Records from a data collection

Segment Open

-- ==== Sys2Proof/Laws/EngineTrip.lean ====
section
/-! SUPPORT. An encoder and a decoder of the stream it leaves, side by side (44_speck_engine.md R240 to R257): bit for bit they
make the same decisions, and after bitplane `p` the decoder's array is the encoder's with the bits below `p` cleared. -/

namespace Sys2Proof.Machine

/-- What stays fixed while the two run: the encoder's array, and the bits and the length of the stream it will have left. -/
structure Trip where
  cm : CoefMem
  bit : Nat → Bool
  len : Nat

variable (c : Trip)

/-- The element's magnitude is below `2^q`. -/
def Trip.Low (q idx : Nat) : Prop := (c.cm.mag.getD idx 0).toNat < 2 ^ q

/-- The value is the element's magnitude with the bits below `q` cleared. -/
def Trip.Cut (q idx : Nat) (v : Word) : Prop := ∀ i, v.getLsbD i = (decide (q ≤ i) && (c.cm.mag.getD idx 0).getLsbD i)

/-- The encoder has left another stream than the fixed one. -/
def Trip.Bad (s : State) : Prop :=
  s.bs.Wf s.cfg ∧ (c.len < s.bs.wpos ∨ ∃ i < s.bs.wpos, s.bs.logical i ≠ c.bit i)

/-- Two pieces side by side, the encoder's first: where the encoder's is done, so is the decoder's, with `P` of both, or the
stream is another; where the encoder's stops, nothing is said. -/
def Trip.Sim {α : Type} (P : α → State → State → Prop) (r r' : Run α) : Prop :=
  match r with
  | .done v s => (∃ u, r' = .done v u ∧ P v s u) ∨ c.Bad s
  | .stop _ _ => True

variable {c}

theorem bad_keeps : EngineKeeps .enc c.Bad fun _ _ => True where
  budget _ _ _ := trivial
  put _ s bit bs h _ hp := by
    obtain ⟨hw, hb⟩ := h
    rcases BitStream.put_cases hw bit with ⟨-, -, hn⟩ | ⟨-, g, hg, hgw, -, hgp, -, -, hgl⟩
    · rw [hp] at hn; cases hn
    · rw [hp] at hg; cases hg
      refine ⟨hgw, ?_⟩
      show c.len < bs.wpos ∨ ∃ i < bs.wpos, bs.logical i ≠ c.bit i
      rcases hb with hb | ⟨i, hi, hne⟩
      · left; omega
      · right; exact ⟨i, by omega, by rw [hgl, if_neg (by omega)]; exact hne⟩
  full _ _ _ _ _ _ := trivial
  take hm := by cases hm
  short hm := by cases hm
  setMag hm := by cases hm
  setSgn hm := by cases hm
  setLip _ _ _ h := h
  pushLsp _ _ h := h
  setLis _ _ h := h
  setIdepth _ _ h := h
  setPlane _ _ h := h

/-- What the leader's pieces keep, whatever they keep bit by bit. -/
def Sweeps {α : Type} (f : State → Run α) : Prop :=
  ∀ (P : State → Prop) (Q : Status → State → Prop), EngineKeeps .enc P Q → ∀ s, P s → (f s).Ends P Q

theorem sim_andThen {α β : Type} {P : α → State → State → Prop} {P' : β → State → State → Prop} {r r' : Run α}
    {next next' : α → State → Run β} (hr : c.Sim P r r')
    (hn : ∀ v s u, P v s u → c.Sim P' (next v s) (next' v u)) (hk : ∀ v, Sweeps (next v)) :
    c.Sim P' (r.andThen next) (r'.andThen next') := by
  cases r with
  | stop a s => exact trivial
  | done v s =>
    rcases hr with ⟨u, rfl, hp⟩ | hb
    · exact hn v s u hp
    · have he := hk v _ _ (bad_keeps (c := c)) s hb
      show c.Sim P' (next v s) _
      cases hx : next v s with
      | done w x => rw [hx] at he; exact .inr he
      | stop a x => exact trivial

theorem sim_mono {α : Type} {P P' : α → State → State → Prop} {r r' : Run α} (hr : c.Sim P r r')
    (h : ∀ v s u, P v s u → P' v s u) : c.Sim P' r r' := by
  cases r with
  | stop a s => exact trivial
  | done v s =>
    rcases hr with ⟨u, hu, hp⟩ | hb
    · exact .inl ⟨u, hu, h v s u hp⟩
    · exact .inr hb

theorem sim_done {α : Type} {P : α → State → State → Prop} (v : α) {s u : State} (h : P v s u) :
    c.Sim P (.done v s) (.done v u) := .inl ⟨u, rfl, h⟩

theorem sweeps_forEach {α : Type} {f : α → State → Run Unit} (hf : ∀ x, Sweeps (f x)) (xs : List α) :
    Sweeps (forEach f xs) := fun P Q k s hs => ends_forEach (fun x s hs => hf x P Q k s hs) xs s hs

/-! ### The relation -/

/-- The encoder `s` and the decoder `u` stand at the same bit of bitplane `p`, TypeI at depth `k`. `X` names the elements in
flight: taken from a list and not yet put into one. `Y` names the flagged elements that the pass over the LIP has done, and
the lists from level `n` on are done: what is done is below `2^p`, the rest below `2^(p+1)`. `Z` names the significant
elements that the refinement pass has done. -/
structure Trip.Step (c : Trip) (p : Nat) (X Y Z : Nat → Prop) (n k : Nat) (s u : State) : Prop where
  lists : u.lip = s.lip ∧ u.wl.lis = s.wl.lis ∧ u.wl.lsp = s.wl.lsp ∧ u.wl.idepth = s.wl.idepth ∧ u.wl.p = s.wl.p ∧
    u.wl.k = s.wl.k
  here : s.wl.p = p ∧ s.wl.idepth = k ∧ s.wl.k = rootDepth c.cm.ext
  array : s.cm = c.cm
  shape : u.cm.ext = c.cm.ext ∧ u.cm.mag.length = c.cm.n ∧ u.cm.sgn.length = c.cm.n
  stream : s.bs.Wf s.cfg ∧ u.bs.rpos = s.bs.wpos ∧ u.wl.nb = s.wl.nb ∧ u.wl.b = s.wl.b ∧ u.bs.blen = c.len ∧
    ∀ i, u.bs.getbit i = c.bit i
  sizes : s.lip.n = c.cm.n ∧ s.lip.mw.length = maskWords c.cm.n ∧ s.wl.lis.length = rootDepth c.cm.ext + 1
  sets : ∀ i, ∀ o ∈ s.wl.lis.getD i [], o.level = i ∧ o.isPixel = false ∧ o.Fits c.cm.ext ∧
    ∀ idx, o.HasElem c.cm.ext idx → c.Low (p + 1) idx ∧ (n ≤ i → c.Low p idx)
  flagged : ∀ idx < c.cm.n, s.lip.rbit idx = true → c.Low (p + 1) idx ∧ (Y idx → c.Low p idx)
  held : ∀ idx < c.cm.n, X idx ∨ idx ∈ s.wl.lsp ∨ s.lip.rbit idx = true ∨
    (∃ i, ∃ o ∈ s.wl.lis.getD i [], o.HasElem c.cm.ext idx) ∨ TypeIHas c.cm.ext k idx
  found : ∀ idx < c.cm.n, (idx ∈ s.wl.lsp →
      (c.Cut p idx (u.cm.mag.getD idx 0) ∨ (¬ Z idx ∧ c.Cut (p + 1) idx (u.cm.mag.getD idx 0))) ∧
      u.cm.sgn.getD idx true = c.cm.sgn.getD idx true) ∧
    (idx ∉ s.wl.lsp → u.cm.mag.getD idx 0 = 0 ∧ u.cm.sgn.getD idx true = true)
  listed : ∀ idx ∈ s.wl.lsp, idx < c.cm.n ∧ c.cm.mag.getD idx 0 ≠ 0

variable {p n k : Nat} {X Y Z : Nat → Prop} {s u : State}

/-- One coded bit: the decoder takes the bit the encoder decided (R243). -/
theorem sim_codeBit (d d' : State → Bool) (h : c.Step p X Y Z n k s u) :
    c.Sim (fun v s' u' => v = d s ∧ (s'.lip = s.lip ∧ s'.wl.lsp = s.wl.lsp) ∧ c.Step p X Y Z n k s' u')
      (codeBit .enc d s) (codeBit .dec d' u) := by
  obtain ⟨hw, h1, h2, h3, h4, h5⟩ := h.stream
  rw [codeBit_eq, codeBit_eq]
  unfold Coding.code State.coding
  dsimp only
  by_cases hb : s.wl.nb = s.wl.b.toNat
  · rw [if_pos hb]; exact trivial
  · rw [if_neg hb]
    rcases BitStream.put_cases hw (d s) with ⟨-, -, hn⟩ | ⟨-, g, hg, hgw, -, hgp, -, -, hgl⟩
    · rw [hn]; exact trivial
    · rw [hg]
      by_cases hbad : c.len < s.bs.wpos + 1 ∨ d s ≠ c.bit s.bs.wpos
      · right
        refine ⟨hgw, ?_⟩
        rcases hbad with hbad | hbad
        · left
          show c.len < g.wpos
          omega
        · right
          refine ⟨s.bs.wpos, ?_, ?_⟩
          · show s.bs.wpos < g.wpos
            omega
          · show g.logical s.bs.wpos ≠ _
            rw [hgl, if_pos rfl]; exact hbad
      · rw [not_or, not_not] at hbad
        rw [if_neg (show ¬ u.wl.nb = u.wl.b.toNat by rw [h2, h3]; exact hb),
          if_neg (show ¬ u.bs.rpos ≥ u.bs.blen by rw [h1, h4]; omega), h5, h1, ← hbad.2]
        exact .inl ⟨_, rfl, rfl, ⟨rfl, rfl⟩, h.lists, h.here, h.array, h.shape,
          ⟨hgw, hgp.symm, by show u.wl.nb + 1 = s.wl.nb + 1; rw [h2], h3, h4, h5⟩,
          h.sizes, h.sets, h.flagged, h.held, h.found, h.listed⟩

Segment Closed

Using the data above, repeat exactly the lines that begin at the line with "cm : CoefMem" and end at the line with "stream is another;", both ends included.

Your solution:
  cm : CoefMem
  bit : Nat → Bool
  len : Nat

variable (c : Trip)

/-- The element's magnitude is below `2^q`. -/
def Trip.Low (q idx : Nat) : Prop := (c.cm.mag.getD idx 0).toNat < 2 ^ q

/-- The value is the element's magnitude with the bits below `q` cleared. -/
def Trip.Cut (q idx : Nat) (v : Word) : Prop := ∀ i, v.getLsbD i = (decide (q ≤ i) && (c.cm.mag.getD idx 0).getLsbD i)

/-- The encoder has left another stream than the fixed one. -/
def Trip.Bad (s : State) : Prop :=
  s.bs.Wf s.cfg ∧ (c.len < s.bs.wpos ∨ ∃ i < s.bs.wpos, s.bs.logical i ≠ c.bit i)

/-- Two pieces side by side, the encoder's first: where the encoder's is done, so is the decoder's, with `P` of both, or the
stream is another; where the encoder's stops, nothing is said. -/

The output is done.